What software did that?

I have a question about the diagram.
(Note that I will always be trying to learn more about electrical stuffs.
So if my question is too silly, just ignore it.)

It looks to me like if the stator/RR is putting out more voltage than battery is supplying, I don’t see how the headlamp switch circuit is being protected by a fuse.
So if you had a short, say, like a wire in the head lamp circuit chaffed and got to ground while you were riding along, wouldn’t that circuit get fried?

 

[Diirk]

I used an online tool called draw.io but I can't recommend it. It's quite the hassle to line everything up nicely but it's free however and as you can see, it gets the job done (one way or another).

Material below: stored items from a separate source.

/-- The part of the map that a group loads is well formed (R411). Its decoders may not meet one that another group in CXL ACTIVE is
using, whose far end may have quiesced. -/
def mapOk (s : State) (n base : Nat) : Bool :=
  let count := circuitCount s n
  let hdms := (List.range 8).map (hdmEntry s base n)
  let others := s.fab.tabs.flatMap fun e => if e.1 != n && pgPers s e.1 == 2 && pgState s e.1 == 1 then e.2.hdm else []
  field base 51 44 == s.fab.pkg && field base 43 40 == 0
    && mapZero s base 0 256 && mapZero s base 0x200 1536 && mapZero s base 0x3000 4096
    && ((List.range 256).all fun p => mapNat s base (0x100 + p) 1 < 2)
    && ((List.range 256).all fun p =>
      let e := relayEntry s base n p
      field e 6 6 == 0 && (e < 128 || (field e 5 0 < count && 2 ^ 15 ≤ circuitEntry s base n (field e 5 0))))
    && ((List.range 64).all fun c =>
      let e := circuitEntry s base n c
      field e 14 8 == 0 && (e < 2 ^ 15 || c < count))
    && hdms.all (hdmOk s) && !anyMeet hdms && !(hdms.any fun d => others.any (hdmMeet d))
    && (List.range 1024).all fun i =>
      let e := endpointEntry s base i
      bits e 239 225 == 0 && bits e 199 192 == 0

/-- The tables of a group in a personality. Requests to what its decoders covered before wait until it is ACTIVE (R413). -/
def loadTab (s : State) (n pers base : Nat) : PgTab :=
  { relay := if pers != 1 then [] else (List.range 256).foldl (fun m p => sSet 0 m p (relayEntry s base n p)) []
    circ := if pers != 1 then [] else (List.range 64).foldl (fun m c => sSet 0 m c (circuitEntry s base n c)) []
    hdm := if pers != 2 then [] else ((List.range 8).map (hdmEntry s base n)).filter fun d => bit d 192
    was := ((sFind? s.fab.tabs n).map PgTab.hdm).getD [] }

def PgTab.empty : PgTab := ⟨[], [], [], []⟩

def setTab (s : State) (n : Nat) (t : PgTab) : State := { s with fab := { s.fab with tabs := sSet PgTab.empty s.fab.tabs n t } }

/-! ### Switching (R412 to R416) -/

/-- A switch ends: the group is OFF, with a cause where it failed; the failure enters the violation log. -/
def switchOff (s : State) (n cause : Nat) : State :=
  let s := setPg (setPgState (setTab s n PgTab.empty) n 0) n 61 60 0
  let s := { s with fab := { s.fab with
    loss := sErase s.fab.loss n, dark := sErase s.fab.dark n, quiet := sErase s.fab.quiet n } }
  if cause == 0 then s else violate (setPg s n 56 52 cause) 4 cause 0 n noSrc

/-- The map that a group's REMAP reads is good, and BW fits the personality (R411, R415). -/
def remapOk (s : State) (n : Nat) : Bool :=
  let bw := field (pgctl s n) 15 12
  bw ≤ 4 && (pgReq s n == 1 || bw == 0) && mapOk s n (mapBase s n)

/-- What REMAP takes up for the whole package: the map itself, gallery and endpoints (R405, R411). -/
def loadMap (s : State) (base : Nat) : State :=
  { s with fab := { s.fab with
    map := base
    gallery := (List.range 256).filter fun p => mapNat s base (0x100 + p) 1 == 1
    eps := (List.range 1024).foldl (fun m i => sSet 0 m i (endpointEntry s base i)) [] } }

/-- REMAP: the tables are installed, or the map is malformed; then RETRAIN, or OFF. After the loss of a link it runs as for
REQ = OFF (R416). -/
def remap (s : State) (n : Nat) : State :=
  let base := mapBase s n
  if sGet false s.fab.loss n then switchOff (if remapOk s n then loadMap s base else s) n 2
  else if !remapOk s n then switchOff s n 1
  else if pgReq s n == 0 then switchOff (loadMap s base) n 0
  else
    let s := setTab (loadMap s base) n (loadTab s n (pgReq s n) base)
    setPgState { s with fab := { s.fab with dark := sErase s.fab.dark n } } n 5

/-- mts to PGCTL: accepted in OFF or ACTIVE, when the switch starts (R406, R412). -/
def execPgctlWrite (p : Pr) (a : Operand) (idx : BitVec 8) (s : State) : Host.Outcome State Fault Refusal :=
  run (.pgctlWrite p a idx) s fun x s =>
    let n := idx.toNat
    let v := sc64v s x a
    if 2 ≤ pgState s n then .hold .other s
    else
      let s := setPgAll { s with fab := { s.fab with switched := true } } 51 16 (bits v 51 16)
      let s := setPg (setPg s n 63 62 (bits v 63 62)) n 15 12 (bits v 15 12)
      .done (if pgState s n == 0 then remap s n else setPgState s n 2)

/-- SWITCH_QUIESCE_DONE. -/
def execSwitchQuiesceDone (g : Fin 16) (s : State) : Host.Outcome State Fault Refusal :=
  if pgState s g.val == 2 then .next (setPgState s g.val 3) else .next s

/-- Every copy of a physical range goes home, and on through the memory-side caches to the device (R335, R414). -/
def drainRange (s : State) (base len : Nat) : State :=
  let s := purgeRange s base len
  let ls := (((s.mem.l2 ++ s.mem.msc).map fun e => e.1 / 128).eraseDups).filter fun l => base ≤ 128 * l && 128 * l < base + len
  ls.foldl (fun s l => lineToStore (lineToPlinth s l) l) s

For your electrical question I'll do my best to answer, as I am also no expert by any means.

The light circuit has it's own fuse (follow the dark blue wire to the fuse "LICHT") but I assume you're talking about the wires that go from the switchgear to the low and high beam.
If a short should happen in any of those two wires (green or yellow) then the fuse "LICHT" will blow because they are connected to the dark blue wire through the switchgear.

That the r/r is pumping out more than 12V doesn't matter because it's being regulated to a safe maximum voltage. In we assume that this part of the r/r works correctly then in fact increasing the voltage lowers the current (this is Ohms Law).
In example: take a 60watt headlight and divide that by 12V = 5A. Now take the same headlight of 60W divided by 16V = 3.75A. This is merely an example, but you can see how the increase in voltage does not harm the circuits. Again, assuming the r/r is doing it's job. If you were to get 24V somehow, I guess you'd run into other issues.

 

[pdqford]

Wow! You’re way ahead of me.

I only got as far as the output of the R/R.
I see how the head light circuit is protected by the fuse (can’t make out the fuse name or number of that fuse) when the battery is supplying the current.
And I see how that same fuse is protecting the battery circuit while the battery is being charged by the R/R.

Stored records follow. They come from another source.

/-- A leaf of the new context: for a twin a new entry of TWINTAB; else the page with its bits. -/
def importPte (s : State) (t : Tag) (m : List (Nat × Nat)) (shadows : List (Nat × Nat × Nat)) (q : RecPage) : Nat × State :=
  let e := setField q.pte.toNat 53 52 0
  let plain := setField (setField e 51 8 (movedPa m q.old / 256)) 7 7 0
  match (if bit q.pte 7 then shadows.find? fun h => h.1 == q.va else none), freeTwin s with
  | some h, some i =>
    let s := twinPut s i (1 + 2 ^ 4 * h.2.1 + 2 ^ 16 * t.toNat + 2 ^ 64 * q.va + 2 ^ 128 * movedPa m q.old + 2 ^ 192 * movedPa m h.2.2)
    (setField e 51 8 i, ftFlag s (movedPa m h.2.2) 29 true)
  | _, _ => (plain, s)

/-- An image to import: where it stands, its items, and where its frames go. -/
structure Import where
  base : Nat
  size : Nat
  pages : List RecPage
  shadows : List (Nat × Nat × Nat × Nat)
  descs : List (BitVec 256)
  wins : List (BitVec 512)
  frames : List (Nat × Nat)
  leaves : List (Nat × Nat × Nat)      -- pages in flash or absent: address, entry, level
  views : List (Nat × Nat × Nat)       -- pages of views: address, entry, frame
  records : List (List Byte)

/-- Read an image of `size` bytes at a physical address, for frames from `frame` on (log 11). -/
def readImport (s : State) (base size frame : Nat) : Import :=
  let items := readItems s base (size / 32) 0
  let kind (k : Nat) : List (Nat × List Byte) := items.filter fun e => rd e.2 0 1 == k
  let page (e : Nat × List Byte) : RecPage :=
    let pte := BitVec.ofNat 64 (rd e.2 16 8)
    ⟨rd e.2 8 8, pte, if bit pte 7 then 2 ^ 52 + 65536 * (2 * e.1) else ptePa pte, base + rd e.2 24 8⟩
  let pages := (kind 2).map page
  let shadows := (kind 8).map fun e => (rd e.2 8 8, rd e.2 1 2, 2 ^ 52 + 65536 * (2 * e.1 + 1), base + rd e.2 24 8)
  let descs := (kind 5).map fun e => BitVec.ofNat 256 (coherentNat s (base + e.1 + 32) 32)
  let wins := (kind 6).map fun e => BitVec.ofNat 512 (coherentNat s (base + e.1 + 32) 64)
  let kept := keptRanges descs wins
  let olds := (pages.map fun q => q.old) ++ shadows.map fun h => h.2.2.1
  let sorted := (olds.foldl (fun (m : Store Unit) f => sInsert m f ()) []).map fun e => e.1
  let m := placeFrames (fun a b => kept.any fun r => r.1 < a + 65536 && a < r.1 + r.2 && r.1 < b + 65536 && b < r.1 + r.2) frame none sorted
  { base := base, size := size, pages := pages, shadows := shadows, descs := descs, wins := wins, frames := m,
    leaves := (kind 3).map fun e => (rd e.2 8 8, rd e.2 16 8, rd e.2 1 1)
    views := (kind 4).map fun e => (rd e.2 8 8, rd e.2 16 8, rd e.2 24 8)
    records := if items.isEmpty then [] else readRecords s base (size / 8) (itemsEnd items) size }

/-- The first frame past those of an image. -/
def Import.stop (x : Import) (frame : Nat) : Nat := (x.frames.map fun e => e.2 + 65536).foldl max frame

/-- The image can become a context: there is one, it has frames that are free, and every twin finds an entry of TWINTAB (R446;
log 92). -/
def Import.fits (x : Import) (s : State) (dst : Tag) (frame : Nat) : Bool :=
  !bit (s.ctx dst).ptbase 0 && !(x.pages.isEmpty && x.leaves.isEmpty && x.views.isEmpty) && frame % 65536 == 0
    && (x.frames.all fun e => inHbm s e.2 && !frameFlag s e.2 31) && !farHolds s x.base x.size
    && x.shadows.length ≤ (if bit s.sup.twintab 0 then ((List.range (twinCount s)).filter fun i => coherentNat s (twinAddr s i) 1 % 2 == 0).length else 0)

/-- The pages of an image in a new context: frames, page tables, entries. -/
def Import.pagesIn (x : Import) (s : State) (dst : Tag) (frame : Nat) : State :=
  let m := x.frames
  let stop := x.stop frame
  let s := x.pages.foldl (fun s q => copyPage s q.src (movedPa m q.old)) s
  let s := x.shadows.foldl (fun s h => copyPage s h.2.2.2 (movedPa m h.2.2.1)) s
  let s := m.foldl (fun s e =>
    match frameIdx s e.2 with
    | some i => ftPut s i (setField (setField (ftGet s i) 23 0 1) 63 48 dst.toNat)
    | none => s) s
  let s := clearRange s stop 4096
  let s := s.modCtx dst fun c => { c with ptbase := BitVec.ofNat 64 (stop + 1), evtq := keptEvtq dst }
  let tw := x.shadows.map fun h => (h.1, h.2.1, h.2.2.1)
  let put (p : Nat × State) (va pte last : Nat) : Nat × State := mapPage p.2 (BitVec.ofNat 64 va) pte last 5 0 stop p.1
  let p : Nat × State := x.pages.foldl (fun p q =>
    let e := importPte p.2 dst m tw q
    put (p.1, e.2) q.va e.1 4) (stop + 4096, s)
  let p := x.leaves.foldl (fun p e => put p e.1 e.2.1 e.2.2) p
  let p := x.views.foldl (fun p e =>
    let view := e.2.2
    let die := match x.wins.find? fun w => bits w 191 128 ≤ view && view < bits w 191 128 + winLen w with
      | some w => dieOfPa (movedPa m (bits w 63 0))
      | none => dieOfPa view
    put p e.1 (setField e.2.1 51 8 (setField view 39 37 die / 256)) 4) p
  p.2

/-- An image as a context: its pages, its regions, its windows; none where ACCTAB or a die's windows have no free entry (log 92). -/
def Import.context (x : Import) (s : State) (dst : Tag) (frame : Nat) : Option State := do
  let s ← x.descs.foldl (fun (o : Option State) d => o.bind fun s => placeRegion s x.frames d) (some (x.pagesIn s dst frame))
  let s := if x.descs.isEmpty then s else writeAcctab s s.sup.acctab
  x.wins.foldl (fun (o : Option State) w => o.bind fun s => placeWindow s (movedWindow x.frames w)) (some s)

/-- RERUN_IMPORT: the image in an area, given by its physical address and size, becomes context `dst`, with its frames from `frame` on, which the
curator has chosen free and in HBM; then the records are submitted. An image that finds no room changes nothing. -/
def execRerunImport (area : Nat × Nat) (dst : Tag) (frame : Nat) (s : State) : Host.Outcome State Fault Refusal :=
  let x := readImport s area.1 area.2 frame
  match if x.fits s dst frame then x.context s dst frame else none with
  | none => .next s
  | some s => .next { s with cpq := s.cpq ++ x.records.map fun bs => ⟨dst, bs, none, none⟩ }

end Sys2Proof.Machine
end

My concern is that if the R/R is supplying more current than the battery needs (I.e., the battery is charged up) won’t the R/R current bypass that fuse and feed the light circuit as per your diagram?

If no one else sees the diagram that way, I’ll just return to lurk mode.

 

[Grimly]

My concern is that if the R/R is supplying more current than the battery needs (I.e., the battery is charged up) won’t the R/R current bypass that fuse and feed the light circuit as per your diagram?

That's the job of the regulator - once the battery is fully charged, the regulator won't carry on passing current, because it has limited the charging voltage.
Of course, with a shunt type, it just diverts the excess back into the stator - much trouble ensues down the road, as we know.

 

[pdqford]

Okay, one more time:

Let's say the R/R is charging the battery..
What keeps the R/R supplied current from by passing that fuse
and going straight to the headlight circuit?


Sorry for my crude pointer
I'm still a clutz at this computer stuffs..​

 

[pdqford]

My mistake
that red wire goes to the ignition switch, not the headlight circuit.
From there it feeds a number of circuits..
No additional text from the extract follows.